MQTT is a machine-to-machine (M2M)/"Internet of Things" connectivity protocol. It was designed as an extremely lightweight publish/subscribe messaging transport. It is useful for connections with remote locations where a small code footprint is required and/or network bandwidth is at a premium.
To run the streaming service, use the following script:
$SPARK_HOME/bin/spark-submit --master local[*] \
--files $HOME/projects/pyspark-streaming-mqtt/configs/streaming_config.json \
--jars external/mqtt-assembly/target/spark-streaming-mqtt-assembly_*.jar \
--packages org.apache.bahir:spark-streaming-mqtt_2.11:2.4.0 \
$HOME/projects/pyspark-streaming-mqtt/streaming_service/streaming_mqtt.py
To run the streaming service on a virtual server having the same settings for which it was developed.

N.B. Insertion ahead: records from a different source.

/-- A member of the span (R442), and one that the fabric reports reachable (R417, R462). -/
def memberKnown (s : State) (m : Nat) : Bool :=
  decide (m < (s.reg fabrPage Rg.fabrSpanShapeX + 1) * (s.reg fabrPage Rg.fabrSpanShapeY + 1) * (s.reg fabrPage Rg.fabrSpanShapeZ + 1))
def memberUp (s : State) (m : Nat) : Bool := (s.reg fabrPage Rg.fabrReachableMembers).testBit m

/-- Fetch the entry at the head of an SQ: it acts here, or goes to a member (R416, R417). -/
def fetchFrom (q : SqRef) (x : SqState) (entry : BitVec 512) (s : State) : State :=
  let head := (x.head + 1) % x.depth
  let arrival := x.arrivals.headD s.now
  let t := (s.setSq q { x with head := head, arrivals := x.arrivals.drop 1 }).addReg qmgrPage Rg.qmgrFetchedCount 1
  let part := match q with
    | .admin => some (entry.extractLsb' 32 6).toNat
    | .num n => sqPart s n.val
  let c : Cmd :=
    { sq := q, cq := x.cq, id := entry.extractLsb' 16 16, part := part.getD 0, entry := entry, sqHead := head, arrival := arrival }
  match x.remote with
  | none => if q ≠ .admin ∧ recording s c.part = true then holdInput c.part (.cmd c) t else dispatchCmd c part t
  | some (m, rsq) =>
    if !memberUp s m then postCompletion c 0x0301 0 t
    else
      { t with host := { t.host with forwarded := t.host.forwarded ++ [Forwarded.mk (sqNumber q) x.cq c.id m head t.now] } }.emit
        (.forward m rsq entry)

/-- SQ_ENTRY_FETCH (R392, R395): the queue manager fetches one entry of the admin SQ, or of the numbered SQ that R392 chooses. DEDUCED: log
entry 58. -/
def execSqEntryFetch (admin : Bool) (entry : BitVec 512) (s : State) : Host.Outcome State Fault Refusal :=
  .next (if !s.working || !s.host.linkUp || s.frozen qmgrPage then s
    else if admin then
      match s.sq .admin with
      | some x => if x.arrivals.isEmpty then s else fetchFrom .admin x entry s
      | none => s
    else
      match pickSq s with
      | none => s
      | some (cls, q, left) =>
        match tabFind q s.host.sqs with
        | none => s
        | some x =>
          fetchFrom (.num (Fin.ofNat 1048576 q)) x entry
            { s with host := { s.host with turns := tabSet cls (q, left) s.host.turns } })

/-- NOP (R398). -/
def execNop (q : CmdRef) (s : State) : Host.Outcome State Fault Refusal :=
  .next (startCmd q [0x00] false (fun c s => complete c 0 0 s) s)

/-- CANCEL (R407): it stops a long operation of its SQ at the next chunk boundary, one that waits at once; where the operation ends at the
same moment the arbiter decides. DEDUCED: log entry 65. -/
def execCancel (q : CmdRef) (cancelFirst : Bool) (s : State) : Host.Outcome State Fault Refusal :=
  .next (startCmd q [0x01] false (fun c s =>
    let id := BitVec.ofNat 16 (c.field 0x18 0 16)
    let stays := fun (d : Cmd) => cmdOp d == 0x43 || cmdOp d == 0x40
    match longOf s c.sq id with
    | some l =>
      if stays l.cmd then complete c 0x0104 0 s
      else if cancelFirst then complete c 0 0 (setLong { l with cancelled := true } s)
      else complete c 0x010A 0 s
    | none =>
      match s.host.cmds.find? fun d => d.sq == c.sq && d.id == id && isLong d && !d.started with
      | some d => if stays d then complete c 0x0104 0 s else complete c 0 0 (complete d 0x0107 0 s)
      | none => complete c 0x010A 0 s) s)

/-- A queue command on a queue may name that number (R388): the PF admin SQ any, another admin SQ those of its function's
partitions. -/
def mayName (s : State) (c : Cmd) (base count : RegField) (n : Nat) : Bool :=
  c.sq == .admin || (List.range 64).any fun k => functionOf s k == sqFn s c.sq && inRange s k base count n

/-- The queue command names a queue of a locked TDI (R413). -/
def lockedQueue (s : State) (c : Cmd) (fn : Nat) : Bool := c.sq == .admin && tdiLocked s fn

/-- CREATE_SQ (R388 to R390). DEDUCED: log entry 58. -/
def execCreateSq (q : CmdRef) (s : State) : Host.Outcome State Fault Refusal :=
  .next (startCmd q [0x02] false (fun c s =>
    let n := c.field 0x18 0 20
    let cq := c.field 0x1C 0 18
    let cls := c.field 0x18 20 2
    let depth := c.field 0x20 0 17
    let member := c.field 0x38 0 6
    let sqr := SqRef.num (Fin.ofNat 1048576 n)
    let cqr := CqRef.num (Fin.ofNat 262144 cq)
    let used := [(0x18, 0, 32), (0x1C, 0, 18), (0x20, 0, 17), (0x24, 0, 20), (0x24, 31, 1), (0x28, 0, 64), (0x30, 0, 64),
      (0x38, 0, 6), (0x3C, 0, 20)]
    let radio := match sqPart s n with
      | some k => s.reg (partPage k) Rg.partConfigKind == 2
      | none => false
    if lockedQueue s c (sqFn s sqr) then complete c 0x0501 0 s
    else if (c.field 0x18 22 1 = 1 ∧ c.sq ≠ .admin) ∨ !mayName s c Rg.partSqBaseBase Rg.partSqCountCount n ∨
        !mayName s c Rg.partCqBaseBase Rg.partCqCountCount cq then complete c 0x0104 0 s
    else if !paramsClean c used ∨ cls = 3 ∨ c.field 0x18 24 8 = 0 ∨ depth < 2 ∨ depth > 65536 ∨ c.field 0x28 0 12 ≠ 0 ∨
        c.field 0x30 0 4 ≠ 0 then complete c 0x0108 0 s
    else if (s.sq sqr).isSome ∨ (s.cq cqr).isNone ∨ cqFn s cqr ≠ sqFn s sqr then complete c 0x0109 0 s
    else if cls = 0 ∧ !radio then complete c 0x0108 0 s
    else if c.field 0x18 23 1 = 1 ∧ !memberKnown s member then complete c 0x0302 0 s
    else
      let x : SqState :=
        { cls := cls, admin := c.field 0x18 22 1 == 1
          remote := if c.field 0x18 23 1 = 1 then some (member, c.field 0x3C 0 20) else none
          weight := c.field 0x18 24 8, cq := cqr, depth := depth
          pasid := if c.field 0x24 31 1 = 1 then some (BitVec.ofNat 20 (c.field 0x24 0 20)) else none
          base := c.field 0x28 0 64, progress := c.field 0x30 0 64 }
      complete c 0 0 (s.setSq sqr x)) s)

/-- CREATE_CQ (R388 to R390). DEDUCED: log entry 58. -/
def execCreateCq (q : CmdRef) (s : State) : Host.Outcome State Fault Refusal :=
  .next (startCmd q [0x03] false (fun c s =>
    let n := c.field 0x18 0 18
    let depth := c.field 0x20 0 17
    let cqr := CqRef.num (Fin.ofNat 262144 n)
    let used := [(0x18, 0, 18), (0x1C, 0, 12), (0x1C, 16, 16), (0x20, 0, 17), (0x24, 0, 20), (0x24, 31, 1), (0x28, 0, 64)]
    if lockedQueue s c (cqFn s cqr) then complete c 0x0501 0 s
    else if !mayName s c Rg.partCqBaseBase Rg.partCqCountCount n then complete c 0x0104 0 s
    else if !paramsClean c used ∨ depth < 2 ∨ depth > 65536 ∨ c.field 0x28 0 12 ≠ 0 then complete c 0x0108 0 s
    else if (s.cq cqr).isSome then complete c 0x0109 0 s
    else
      let x : CqState :=
        { vector := c.field 0x1C 0 12, coalesceCount := c.field 0x1C 16 8, coalesceTime := c.field 0x1C 24 8, depth := depth
          pasid := if c.field 0x24 31 1 = 1 then some (BitVec.ofNat 20 (c.field 0x24 0 20)) else none
          base := c.field 0x28 0 64 }
      complete c 0 0 (s.setCq cqr x)) s)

- Use the ubuntu-22.04.2-live-server-amd64 ISO
- Run the
vm_server_config.sh
file
The device projects that communicate with this streaming service can be found at https://github.com/FabioAguiar/iot-projects
This project also features a notebook file to demonstrate how records can be viewed in a dataframe.
This project uses the mqtt.py
file, which provides an MQTT Spark Streaming Connector, from the Apache Bahir project, under the Apache License 2.0. Thanks to the Apache Bahir project team for the provided code.